How many coefficients are there in spark glmnet?
It will produce two sets of coefficients and two intercepts. When fitting LogisticRegressionModel without intercept on dataset with constant nonzero column, Spark MLlib outputs zero coefficients for constant nonzero columns. This behavior is the same as R glmnet but different from LIBSVM.
What kind of regression is supported in spark?
Spark’s GeneralizedLinearRegression interface allows for flexible specification of GLMs which can be used for various types of prediction problems including linear regression, Poisson regression, logistic regression, and others.

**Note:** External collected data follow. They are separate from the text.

-- ==== Sys2Proof/Machine/Ops.lean ====
section
/-! DEFINITION. The named operations over registers, pairs, memory, the instruction stream and the stack: the pseudocode
primitives of 00_scope.md R10. A meaning reads and writes the state through these alone. -/

namespace Sys2Proof.Machine

/-! ## One field at a time -/

/-- The state with another register file. -/
def State.withRegs (s : State) (rs : Regs) : State := { s with regs := rs }

/-- The state with other flags. -/
def State.withFlags (s : State) (f : Flags) : State := { s with flags := f }

/-- `pc <- w` (10_state.md R28). -/
def State.withPc (s : State) (w : Word) : State := { s with pc := w }

/-- `sp <- w` (10_state.md R30). -/
def State.withSp (s : State) (w : Word) : State := { s with sp := w }

/-- The state with another memory. -/
def State.withMem (s : State) (m : Memory) : State := { s with mem := m }

/-! ## Register cells and pair views -/

/-- Reads a cell. -/
def Regs.get (rs : Regs) : Reg → Byte
  | .a => rs.a
  | .b => rs.b
  | .c => rs.c
  | .d => rs.d
  | .e => rs.e
  | .h => rs.h
  | .l => rs.l

/-- Writes one cell and no other. -/
def Regs.set (rs : Regs) (r : Reg) (v : Byte) : Regs :=
  match r with
  | .a => { rs with a := v }
  | .b => { rs with b := v }
  | .c => { rs with c := v }
  | .d => { rs with d := v }
  | .e => { rs with e := v }
  | .h => { rs with h := v }
  | .l => { rs with l := v }

/-- `R[x]` (10_state.md R20). -/
def State.reg (s : State) (r : Reg) : Byte := s.regs.get r

/-- `R[x] <- v` (10_state.md R20). -/
def State.setReg (s : State) (r : Reg) (v : Byte) : State := s.withRegs (s.regs.set r v)

/-- `PAIR[p]`, the high cell and the low cell joined (10_state.md R22). -/
def State.pair (s : State) (p : Pair) : Word := joinBytes (s.reg p.high) (s.reg p.low)

/-- `PAIR[p] <- w`, which writes the two cells (10_state.md R22). -/
def State.setPair (s : State) (p : Pair) (w : Word) : State :=
  (s.setReg p.high (hi w)).setReg p.low (lo w)

/-! ## Extension -/

/-- `sext_16(b)`: the word congruent to the two's-complement value of the byte (00_scope.md R9). -/
def sext16 (v : Byte) : Word := v.signExtend 16

/-- `zext_16(b)` (00_scope.md R9). -/
def zext16 (v : Byte) : Word := v.setWidth 16

/-! ## Memory -/

/-- The canonical form: addresses strictly rising, none outside the address space, and no entry equal to what an unlisted
address reads as. -/
abbrev Memory.wf (m : Memory) : Prop :=
  m.Pairwise (fun x y => x.1 < y.1) ∧
    ∀ c ∈ m, c.1 < Config.addressSpaceSize ∧ c.2 ≠ Config.unlistedByte

/-- The byte at a cell key: the first entry of that key, or what an unlisted address reads as. -/
def Memory.lookup : Memory → Nat → Byte
  | [], _ => Config.unlistedByte
  | (k, v) :: m, key => if k = key then v else Memory.lookup m key

/-- The memory without any entry of a key. -/
def Memory.erase : Memory → Nat → Memory
  | [], _ => []
  | (k, v) :: m, key => if k = key then Memory.erase m key else (k, v) :: Memory.erase m key

/-- Puts an entry before the first entry of a greater key. -/
def Memory.insert : Memory → Nat → Byte → Memory
  | [], key, v => [(key, v)]
  | (k, u) :: m, key, v => if key < k then (key, v) :: (k, u) :: m else (k, u) :: Memory.insert m key v

/-- Stores a byte under a key, keeping the canonical form: the entry goes where the byte is what an unlisted address reads
as. -/
def Memory.store (m : Memory) (key : Nat) (v : Byte) : Memory :=
  if v = Config.unlistedByte then Memory.erase m key else Memory.insert (Memory.erase m key) key v

/-- `MemRead(addr, 1)`: always succeeds and changes nothing (20_memory.md R41). -/
def Memory.read (m : Memory) (a : Word) : Byte := Memory.lookup m a.toNat

/-- `MemWrite(addr, 1, v)` on the memory: sets one cell and no other, at any address (20_memory.md R42). -/
def Memory.write (m : Memory) (a : Word) (v : Byte) : Memory := Memory.store m a.toNat v

/-- `MemRead(addr, 1)` (20_memory.md R41). -/
def State.readByte (s : State) (a : Word) : Byte := Memory.read s.mem a

/-- `MemWrite(addr, 1, v)` (20_memory.md R42). -/
def State.writeByte (s : State) (a : Word) (v : Byte) : State := s.withMem (Memory.write s.mem a v)

/-- `read_signed_byte(addr)`: the stored byte as a two's-complement number, as a word (20_memory.md R43). -/
def State.readSignedByte (s : State) (a : Word) : Word := sext16 (s.readByte a)

/-- Stores bytes at ascending addresses from `a`, every byte including the last (20_memory.md R44). -/
def storeBytes (a : Word) : List Byte → State → State
  | [], s => s
  | v :: bytes, s => storeBytes (a + 1) bytes (s.writeByte a v)

/-! ## The instruction stream -/

/-- `Fetch8()`: the byte at `pc`, and `pc` one further (30_encoding.md R71). -/
def fetch8 (s : State) : Byte × State := (s.readByte s.pc, s.withPc (s.pc + 1))

/-- `Fetch16()`: a little-endian word at `pc`, and `pc` two further (30_encoding.md R72). -/
def fetch16 (s : State) : Word × State :=
  let (l, s1) := fetch8 s
  let (h, s2) := fetch8 s1
  (joinBytes h l, s2)

/-- The byte that indexes an opcode space, and which space that is. -/
structure OpcodeFetch where
  byte : Byte
  isPrefixed : Bool
  after : State
  deriving DecidableEq, Repr

/-- The opcode fetch of a step: one byte, or two when the first is the prefix, with `pc` advanced past each
(40_step_engine.md R90, R91). -/
def fetchOpcode (s : State) : OpcodeFetch :=
  let (b0, s1) := fetch8 s
  if b0 = prefixByte then
    let (op, s2) := fetch8 s1
    { byte := op, isPrefixed := true, after := s2 }
  else { byte := b0, isPrefixed := false, after := s1 }

/-! ## The stack -/

/-- `Push8(v)`: decrements `sp`, then writes (20_memory.md R47). -/
def push8 (v : Byte) (s : State) : State :=
  let s1 := s.withSp (s.sp - 1)
  s1.writeByte s1.sp v

/-- `Pop8()`: reads, then increments `sp` (20_memory.md R47). -/
def pop8 (s : State) : Byte × State := (s.readByte s.sp, s.withSp (s.sp + 1))

/-- A word pushed: high byte first, then low byte (20_memory.md R48). -/
def pushWord (w : Word) (s : State) : State := push8 (lo w) (push8 (hi w) s)

/-- A word popped: low byte first, then high byte (20_memory.md R48). -/
def popWord (s : State) : Word × State :=
  let (l, s1) := pop8 s
  let (h, s2) := pop8 s1
  (joinBytes h l, s2)

/-! ## Faults -/

/-- `raise UnknownOpcode(byte, prefixed)`: ends the step, saving nothing and sending control nowhere; `s` is the state the
fetches have left (60_exceptions.md R181, R185, R188). There is no return from a fault (R189). -/
def raiseUnknownOpcode (byte : Byte) (isPrefixed : Bool) (s : State) : Result :=
  .fault (.unknownOpcode byte isPrefixed s)

end Sys2Proof.Machine
end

Currently in spark.ml, only a subset of the exponential family distributions are supported and they are listed below.
How to train binomial logistic regression in spark?
The following example shows how to train binomial and multinomial logistic regression models for binary classification with elastic net regularization. elasticNetParam corresponds to α and regParam corresponds to λ. More details on parameters can be found in the Scala API documentation.
What are the metrics for machine learning in spark?
Specific machine learning algorithms fall under broader types of machine learning applications like classification, regression, clustering, etc. Each of these types have well-established metrics for performance evaluation and those metrics that are currently available in spark.mllib are detailed in this section.